Python Threading String Arguments

Question

I have a problem with Python threading and sending a string in the arguments.

def processLine(line) :
    print \"hello\";
    return;

.

Answer 1

I hope to provide more background knowledge here.

First, constructor signature of the of method threading::Thread:

class threading.Thread(group=None, target=None, name=None, args=(), kwargs={}, *, daemon=None)

args is the argument tuple for the target invocation.
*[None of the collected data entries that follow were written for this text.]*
-- ==== Sys2Proof/Certificates/Slice0/Obligations.lean ====
section
/-! DEFINITION. The statements for the provers, and the few predicates they are written with. -/

namespace Sys2Proof.Claims

open Sys2Proof.Machine

/-! ## Predicates -/

/-- Every register outside `rs`, every byte of memory, and the console and pause flag are as before. -/
def OnlyRegs (rs : List Reg) (s t : State) : Prop := SameRegsBut rs s t ∧ SameMemory s t ∧ SameDevices s t

/-- `o` is the completed next state `t`, in which only the registers `rs` differ, and the events `es` were fired. -/
def Completes (o : StepOutcome) (s t : State) (rs : List Reg) (es : List Event) : Prop :=
  o = .next t ∧ t.status = .ready ∧ OnlyRegs rs s t ∧ t.events = s.events ++ es

/-- `o` completes as an ALU instruction with destination `rd` and result `r`: the result is written, Z and S are those of the
result, and the other bits of ST are kept (of the result, where the destination is ST). -/
def CompletesWithResult (o : StepOutcome) (s : State) (rd : Reg) (r : Word) : Prop :=
  ∃ t, Completes o s t [rd, stIndex] [.registerChanged rd, .registerChanged stIndex] ∧
    (rd ≠ stIndex → t.reg rd = r) ∧
    t.z = decide (r.toNat = 0) ∧ t.s = decide (32768 ≤ r.toNat) ∧
    ∀ b, b < 16 → b ≠ zBit → b ≠ sBit →
      t.st.getLsbD b = (if rd = stIndex then r else s.st).getLsbD b

/-- `o` is the completed next state `t`, in which only the registers `rs` and the `n` bytes from address `a` differ. -/
def CompletesWithStore (o : StepOutcome) (s t : State) (rs : List Reg) (a n : Nat) : Prop :=
  o = .next t ∧ t.status = .ready ∧ SameRegsBut rs s t ∧
    ∀ b, (b < a ∨ a + n ≤ b) → t.mem.read b = s.mem.read b

/-- `o` raises `k`, and nothing but the status latch is written. -/
def RaisesUnchanged (o : StepOutcome) (s : State) (k : Fault) : Prop :=
  ∃ t, o = .next t ∧ t.status = .terminalFailure k ∧ OnlyRegs [] s t ∧ t.events = s.events

/-- `o` completes a jump by `off` bytes if `c`, and changes nothing otherwise. -/
def JumpsWhen (c : Bool) (o : StepOutcome) (s : State) (off : Int) : Prop :=
  ∃ t, o = .next t ∧ t.status = .ready ∧ OnlyRegs [pcIndex] s t ∧
    (c = true → (t.pc.toNat : Int) = ((s.pc.toNat : Int) + off) % 65536) ∧ (c = false → t.pc = s.pc)

/-- A word address (R53). -/
abbrev WordAddress (a : Word) : Prop := a.toNat ≤ 1022 ∧ a.toNat % 2 = 0

/-- The next step fetches a word: the status is not terminal and PC is a word address. -/
abbrev Fetches (s : State) : Prop := s.status.enabled = true ∧ WordAddress s.pc

/-- The bits of a word that its shape uses (R82 to R86, R95). -/
def usedBits (sh : Shape) : Word :=
  match sh with
  | .r0 => 0xFC00
  | .r1 => 0xFFE0
  | .r2 | .i | .j => 0xFFFF

/-- `f 0`, `f 1`, … are the states of a run of `n` steps that all return InProgress while the pause flag is clear. -/
def InProgressFor (n : Nat) (f : Nat → State) : Prop :=
  ∀ k, k < n → (f k).pause = false ∧ step (f k) = .next (f (k + 1)) ∧ (f (k + 1)).status = .ready

/-- `o` completes at PC `n` with the word `w` fetched there, and the step after it runs that word. -/
def RunsNext (o : StepOutcome) (n : Nat) (w : Word) : Prop :=
  ∃ t, o = .next t ∧ t.status = .ready ∧ t.pc.toNat = n ∧ t.fetch = .ok w ∧
    step t = match decodeWord w with
      | .ok i => exec i t.beginStep.advancePc
      | .error _ => raise .badOpcode t.beginStep.advancePc

/-! ## Hexadecimal digits and source text, as the spec writes them -/

/-- The character `c` is a hexadecimal digit of value `n`, in either case (R291). -/
def DigitValue (c : Char) (n : Nat) : Prop :=
  "0123456789abcdef".toList[n]? = some c ∨ "0123456789ABCDEF".toList[n]? = some c

/-- What a source line says: a label definition, an instruction that is no jump, or a jump to a label (R101, R102). -/
inductive SourceItem where
  | label (name : List Char)
  | plain (i : Instr)
  | jump (m : Mnemonic) (name : List Char)
  deriving DecidableEq, Repr

/-- A source line: what it says, how its mnemonic is spelled, and the white space and comment around it. -/
structure SourceLine where
  item : SourceItem
  spelling : List Char
  before : List Char
  gap : List Char
  after : List Char
  comment : List Char
  deriving DecidableEq, Repr

/-- A register operand (R110). -/
def registerText (r : Reg) : List Char := 'r' :: Nat.toDigits 10 r.val

/-- An immediate operand (R111). -/
def immediateText (v : Int) : List Char :=
  if v < 0 then '-' :: Nat.toDigits 10 v.natAbs else Nat.toDigits 10 v.natAbs

/-- The operands of an instruction that is no jump, in the order they are written (R102). -/
def operandTexts (i : Instr) : List (List Char) :=
  match i with
  | .halt | .brk => []
  | .not rd | .push rd | .pop rd | .print rd | .read rd => [registerText rd]
  | .sl rd rs | .sru rd rs | .srs rd rs | .mov rd rs | .add rd rs | .sub rd rs => [registerText rd, registerText rs]
  | .and rd rs | .or rd rs | .xor rd rs | .cmp rd rs => [registerText rd, registerText rs]
  | .sw rd rs | .lw rd rs | .sb rd rs | .lb rd rs => [registerText rd, registerText rs]
  | .movi rd imm | .addi rd imm | .subi rd imm | .andi rd imm | .ori rd imm | .xori rd imm =>
    [registerText rd, immediateText imm]
  | .jmp _ | .jmpeq _ | .jmpne _ | .jmpgt _ | .jmplt _ | .jmpge _ | .jmple _ => []

/-- A line without its white space and comment. -/
def SourceLine.body (l : SourceLine) : List Char :=
  match l.item with
  | .label name => name ++ [':']
  | .plain i => l.spelling ++ (operandTexts i).flatMap (l.gap ++ ·)
  | .jump _ name => l.spelling ++ l.gap ++ name

/-- A list of spaces and tabs. -/
def Blanks (cs : List Char) : Prop := ∀ c, c ∈ cs → c = ' ' ∨ c = '\t'

/-- A label name (R112). -/
def LabelName (cs : List Char) : Prop :=
  (∀ c, c ∈ cs → c.isAlpha = true ∨ c.isDigit = true ∨ c = '_') ∧ ∃ c, cs.head? = some c ∧ c.isDigit = false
Defaults to ().

Second, A quirk in Python about tuple:

Empty tuples are constructed by an empty pair of parentheses; a tuple with one item is constructed by following a value with a comma (it is not sufficient to enclose a single value in parentheses).

On the other hand, a string is a sequence of characters, like 'abc'[1] == 'b'. So if send a string to args, even in parentheses (still a sting), each character will be treated as a single parameter.

However, Python is so integrated and is not like JavaScript where extra arguments can be tolerated. Instead, it throws an TypeError to complain.

Answer 2

You're trying to create a tuple, but you're just parenthesizing a string :)

Add an extra ',':

dRecieved = connFile.readline()
processThread = threading.Thread(target=processLine, args=(dRecieved,))  # <- note extra ','
processThread.start()

Or use brackets to make a list:

dRecieved = connFile.readline()
processThread = threading.Thread(target=processLine, args=[dRecieved])  # <- 1 element list
processThread.start()

---

If you notice, from the stack trace: self.__target(*self.__args, **self.__kwargs)

The *self.__args turns your string into a list of characters, passing them to the processLine function. If you pass it a one element list, it will pass that element as the first argument - in your case, the string.